Task goal> Search the records for lines that contain the word "zeros". Copy them all.

Dataset records>
/-- `CURVE_INPUT_LOST` (R130): no `CURVE_INPUT` for `in_timeout`, or a lever outside its range. Where none has ever arrived the input counts as
late at once (log entry 149). -/
def execCurveInputLost (t : Time) (p : Nat) (s : State) : Res :=
  within p 8 s fun s => s.live t fun s =>
    let m := s.motOf p
    let late := match m.uAt with
      | some u => decide (u + nsOf (s.curveP p 36) ≤ s.now)
      | none => true
    let wild := s.leverWild p && !(Tab.get s.sdFlags 0 (s.curveByte p 18)).testBit 1
    if ¬ m.lost ∧ s.given 0x41 p 0 ∧ (if s.curveByte p 17 = 1 then wild else late) then
      (s.setMot p { m with lost := true, lostAt := some s.now }).alarm (srcPart p) 0x040A []
    else s

/-! ### Descriptors (R144) -/

def motInfo (op : Nat) (lay : List Fld) (st : List PState) (kept : Bool) : OpInfo :=
  { op := op, tgt := .part, need := .part, lease := true, kept := kept, conf := kept, states := some st, lay := lay }
def st05 : List PState := [.unconfigured, .blocked, .precharge, .ready, .running, .braking]
def st15 : List PState := [.blocked, .precharge, .ready, .running, .braking]
def st01 : List PState := [.unconfigured, .blocked]
def st013 : List PState := [.unconfigured, .blocked, .ready]

/-- Rendering or a crash stop is active (R211, R212). -/
def State.emergActive (s : State) (p : Nat) : Bool := (s.brkOf p).render || (s.brkOf p).crash.isSome

/-- The effect of `REF_SOURCE` (R125, R126). On a BC partition, which has no reference source, it completes like any other and has no use (log
entry 148). -/
def refSourceEffect (d : Desc) (s : State) : Reply :=
  let p := d.target
  let k := d.u8 16
  let m := s.motOf p
  let winch := k = 2 ∨ k = 3 ∨ k = 4
  if s.emergActive p then Reply.no s 0x0802
  else if k ≠ m.source ∧ (m.source = 2 ∨ m.source = 4) ∧ m.moving then Reply.no s 0x0402
  else if winch ∧ (s.part p).st = .running ∧ s.nMax p / 100 ≤ absQ (s.speed p) then Reply.no s 0x0004
  else if k = 1 ∧ ¬ s.given 0x41 p 0 then Reply.no s 0x0400
  else if winch ∧ ¬ (m.calibrated ∧ s.given 0x49 p 0 ∧ (k ≠ 4 ∨ s.given 0x4B p 0)) then Reply.no s 0x0406
  else { st := s.setMot p { m with srcNew := some k } }

/-- `REF_SOURCE`: the master only in a tandem (R177). -/
def execRefSource (d : Desc) (s : State) : Res :=
  serveRes (motInfo 0x40 layRefSource [.blocked, .ready, .running] false) d none (masterOnly d (refSourceEffect d)) s

/-- `CURVE_LOAD` (R128): the 33 points come from the host buffer. -/
def execCurveLoad (d : Desc) (s : State) : Res :=
  serveRes (motInfo 0x41 layCurve st05 true) d (some 132) (fun s =>
    let c := (s.withStored 0x41 d 0).curveStatus d.target
    if (List.range 33).any fun i => (f32 (leNat d.host (4 * i) 4)).isNone then Reply.no s 0x0003
    else if c ≠ 0 then Reply.no s c else { st := s }) s

/-- `CURVE_INPUT` (R125, R130): stored whatever the source. -/
def execCurveInput (d : Desc) (s : State) : Res :=
  serveRes (motInfo 0x42 layCurveInput st15 false) d none (masterOnly d fun s =>
    if (s.brkOf d.target).crash.isSome then Reply.no s 0x0802
    else
      let m := s.motOf d.target
      let m := { m with uAt := some s.now }
      { st := s.setMot d.target (if s.curveByte d.target 17 = 0 then { m with u := d.f32 16, lost := false, lostAt := none } else m) }) s

/-- A stored descriptor with the checks of R505 that its arrival makes. -/
def storeEffect (op : Nat) (d : Desc) (kc : Nat) (s : State) : Reply :=
  let c := (s.withStored op d kc).arrival op d.target
  if c ≠ 0 then Reply.no s c else { st := s, keyC := kc }

/-- `SHOCK_CONFIG`. -/
def execShockConfig (d : Desc) (s : State) : Res := serveRes (motInfo 0x43 layShock st05 true) d none (storeEffect 0x43 d 0) s

/-- `DRUM_CONFIG` (R134). -/
def execDrumConfig (d : Desc) (s : State) : Res :=
  serveRes { motInfo 0x44 layDrum st01 true with conf := true } d (some (8 * d.u8 16)) (fun s =>
    let c := drumStatus (d.f32 20) (d.f32 24) (layersOf (d.payload ++ d.host))
    if c ≠ 0 then Reply.no s c else storeEffect 0x44 d 0 s) s

/-- A device-state record of the drum calibration, with a multi-turn encoder (R135, R370). -/
def State.keepDrum (s : State) (p : Nat) : State :=
  if s.multiTurn p then s.stageDevice 7 p (f32Bytes (s.motOf p).phi ++ f32Bytes (s.fbOf p).thM) else s

/-- The effect of `DRUM_SET` (R135). -/
def drumSetEffect (d : Desc) (s : State) : Reply :=
  let p := d.target
  if ¬ s.given 0x44 p 0 then Reply.no s 0x0405
  else if s.ropeLen p < d.f32 16 then Reply.no s 0x0003
  else { st := (s.setMot p { s.motOf p with calibrated := true, phi := s.phiOf p (d.f32 16), thLast := (s.fbOf p).thM }).keepDrum p }

/-- `DRUM_SET`. -/
def execDrumSet (d : Desc) (s : State) : Res :=
  serveRes (motInfo 0x45 layDrumSet [.blocked, .ready] false) d none (drumSetEffect d) s

/-- A stop from the generator's present state is reachable before a point under the given limits. -/
def stopFits (dmax j : Q) (m : Mot) (room : Q) : Bool := stopsIn dmax j (absQ m.vRef) (room - absQ m.aRef * absQ m.vRef / j)

/-- The effect of `PROFILE_LIMITS` (R138). -/
def profLimitsEffect (d : Desc) (s : State) : Reply :=
  let p := d.target
  let m := s.motOf p
  let l := s.vlimits p
  let room := minQ (absQ (m.target - m.pRef)) ((if 0 ≤ m.vRef then l.2 - m.pRef else m.pRef - l.1) - s.vlimP p 28)
  if (s.brkOf p).render then Reply.no s 0x0802
  else if m.moving ∧ m.movedAt ≠ some s.now ∧ ¬ stopFits (d.f32 24) (d.f32 28) m room then Reply.no s 0x0403
  else { st := s }

/-- `PROFILE_LIMITS`: the master only in a tandem (R177). -/
def execProfileLimits (d : Desc) (s : State) : Res :=
  serveRes (motInfo 0x46 layProfLimits st15 true) d none (masterOnly d (profLimitsEffect d)) s

/-- The effect of `PROFILE_MOVE` (R138); outside sources 2 and 4 it is refused (log entry 15). -/
def moveEffect (d : Desc) (s : State) : Reply :=
  let p := d.target
  let m := s.motOf p
  let x := d.f32 16
  let l := s.vlimits p
  if s.ropeLen p < x then Reply.no s 0x0003
  else if (s.brkOf p).render then Reply.no s 0x0802
  else if s.stopInRound p then Reply.no s 0x0001
  else if ¬ m.calibrated then Reply.no s 0x0406
  else if m.source ≠ 2 ∧ m.source ≠ 4 then Reply.no s 0x0004
  else if x < l.1 ∨ l.2 < x then Reply.no s 0x0404
  else if m.moving then
    if d.u8 20 = 0 ∨ m.follow.isSome then Reply.no s 0x0402 else { st := s.setMot p { m with follow := some x } }
  else if x = m.pRef then { st := s }
  else { st := s.setMot p { m with moving := true, target := x, movedAt := some s.now } }

/-- `PROFILE_MOVE`: the master only in a tandem (R177). -/
def execProfileMove (d : Desc) (s : State) : Res := serveRes (motInfo 0x47 layMove [.running] false) d none (masterOnly d (moveEffect d)) s

/-- The profile stops: the follow-on is discarded and the target becomes the nearest point of rest (R138). -/
def State.profileStop (s : State) (p : Nat) : State :=
  let m := s.motOf p
  if ¬ m.moving then s
  else
    let x := stopDist (s.plimP p 24) (s.plimP p 28) (absQ m.vRef) + absQ m.aRef * absQ m.vRef / s.plimP p 28
    s.setMot p { m with follow := none, target := m.pRef + signQ m.vRef * x }

/-- `PROFILE_STOP`: the master only in a tandem (R177). -/
def execProfileStop (d : Desc) (s : State) : Res :=
  serveRes infoProfileStop d none (masterOnly d fun s =>
    if (s.brkOf d.target).render then Reply.no s 0x0802
    else { st := (s.profileStop d.target).setMot d.target { (s.profileStop d.target).motOf d.target with stopAt := some s.now } }) s

/-- The effect of `VLIMIT_CONFIG` (R139). -/
def vlimitEffect (d : Desc) (s : State) : Reply :=
  let p := d.target
  let r := storeEffect 0x49 d 0 s
  if r.status ≠ 0 then r
  else
    let x := s.withStored 0x49 d 0
    let m := s.motOf p
    let l := x.vlimits p
    let out := fun (y : Q) => decide (y < l.1) || decide (l.2 < y)
    if m.calibrated ∧ (out (s.payout p) ∨ (m.moving ∧ (out m.target ∨ m.follow.any out))) then Reply.no s 0x0404
    else if m.moving ∧ ¬ stopFits (s.plimP p 24) (s.plimP p 28) m ((if 0 ≤ m.vRef then l.2 - m.pRef else m.pRef - l.1) - x.vlimP p 28) then
      Reply.no s 0x0403
    else r

/-- `VLIMIT_CONFIG`. -/
def execVlimitConfig (d : Desc) (s : State) : Res := serveRes (motInfo 0x49 layVlimit st05 true) d none (vlimitEffect d) s

/-- `TENSION` (R141). -/
def execTension (d : Desc) (s : State) : Res :=
  serveRes (motInfo 0x4A layTension st15 false) d none (masterOnly d fun s =>
    if (s.brkOf d.target).render then Reply.no s 0x0802
    else { st := s.setMot d.target { s.motOf d.target with
      fSet := d.f32 16, fRate := d.f32 20, vRec := d.f32 24, vRend := d.f32 28, sdT := d.u8 32, ctKi := d.f32 36 } }) s

/-- `HEAVE_CONFIG`. -/
def execHeaveConfig (d : Desc) (s : State) : Res := serveRes (motInfo 0x4B layHeave st013 true) d none (fun s => { st := s }) s

/-- A heave sample is taken when none of a later stamp is held (R142). -/
def State.takeHeave (s : State) (p : Nat) (ts : Time) (z vz : Q) : State :=
  let m := s.motOf p
  match m.hv with
  | some (t0, _, _) => if ts < t0 then s else s.setMot p { m with hv := some (ts, z, vz) }
  | none => s.setMot p { m with hv := some (ts, z, vz) }

/-- `HEAVE_REF` (R125, R142): stored whatever the source; the host's samples count where `hv_src` is 0. -/
def execHeaveRef (d : Desc) (s : State) : Res :=
  serveRes (motInfo 0x4C layHeaveRef st15 false) d none (masterOnly d fun s =>
    { st := if s.heaveSrc d.target = 0 then s.takeHeave d.target (d.u64 16) (d.f32 24) (d.f32 28) else s }) s

/-- `HEAVE_SAMPLE_RECEIVED` (R142): a SHARE-class message of node `node`. -/
def execHeaveSampleReceived (t : Time) (p node ts : Nat) (z vz : Q) (s : State) : Res :=
  within p 8 s fun s => s.live t fun s =>
    if s.heaveSrc p = 1 ∧ s.heaveNode p = node then s.takeHeave p ts z vz else s

/-! ### Status (R146) -/

/-- The layer of the drum as `MOTION_STATUS` shows it. -/
def State.motionResult (s : State) (p : Nat) : List Byte :=
  let m := s.motOf p
  let flag := fun (k : Nat) (b : Bool) => if b then 2 ^ k else 0
  let fl := flag 0 m.curveOn + flag 1 (m.yst = 1) + flag 2 (m.yst = 2) + flag 3 m.ceil + flag 4 m.moving + flag 5 m.follow.isSome +
    flag 6 m.calibrated + flag 7 m.hvValid
  leBytes 1 m.source ++ leBytes 1 fl ++ leBytes 1 (if m.calibrated then (s.layerOf p m.phi).1 else 0xFF) ++ zeros 1 ++
    leBytes 2 m.shocks ++ zeros 2

/-- The record of Table 7. -/
def State.motionRecord (s : State) (p : Nat) : List Byte :=
  let m := s.motOf p
  let f := if m.sdT ≠ 255 then Tab.get s.sd 0 m.sdT
    else if s.drumNow p = 0 then 0 else (s.ctlOf p).te * 2 * s.gear p / s.drumNow p
  f32Bytes (s.payout p) ++ f32Bytes (s.ropeV p) ++ f32Bytes (m.pRef + m.hOff) ++ f32Bytes m.target ++ f32Bytes f ++ f32Bytes m.hOff ++
    f32Bytes (if m.yst = 1 then m.tY else 0) ++ f32Bytes m.u

def infoMotionStatus : OpInfo := { op := 0x4F, tgt := .part, need := .read, gives := true }

/-- `MOTION_STATUS` (R146): `shocks` is cleared by the read. -/
def execMotionStatus (d : Desc) (s : State) : Res :=
  serveRes infoMotionStatus d (statusBuf d 32) (fun s =>
    let s' := s.setMot d.target { s.motOf d.target with shocks := 0 }
    if d.buffer = 0xFFFFFFFF then { st := s', result := s.motionResult d.target }
    else { st := s', result := s.motionResult d.target, write := some (s.motionRecord d.target) }) s

end Sys2Proof.Machine
end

Answer for the task>
  leBytes 1 m.source ++ leBytes 1 fl ++ leBytes 1 (if m.calibrated then (s.layerOf p m.phi).1 else 0xFF) ++ zeros 1 ++
    leBytes 2 m.shocks ++ zeros 2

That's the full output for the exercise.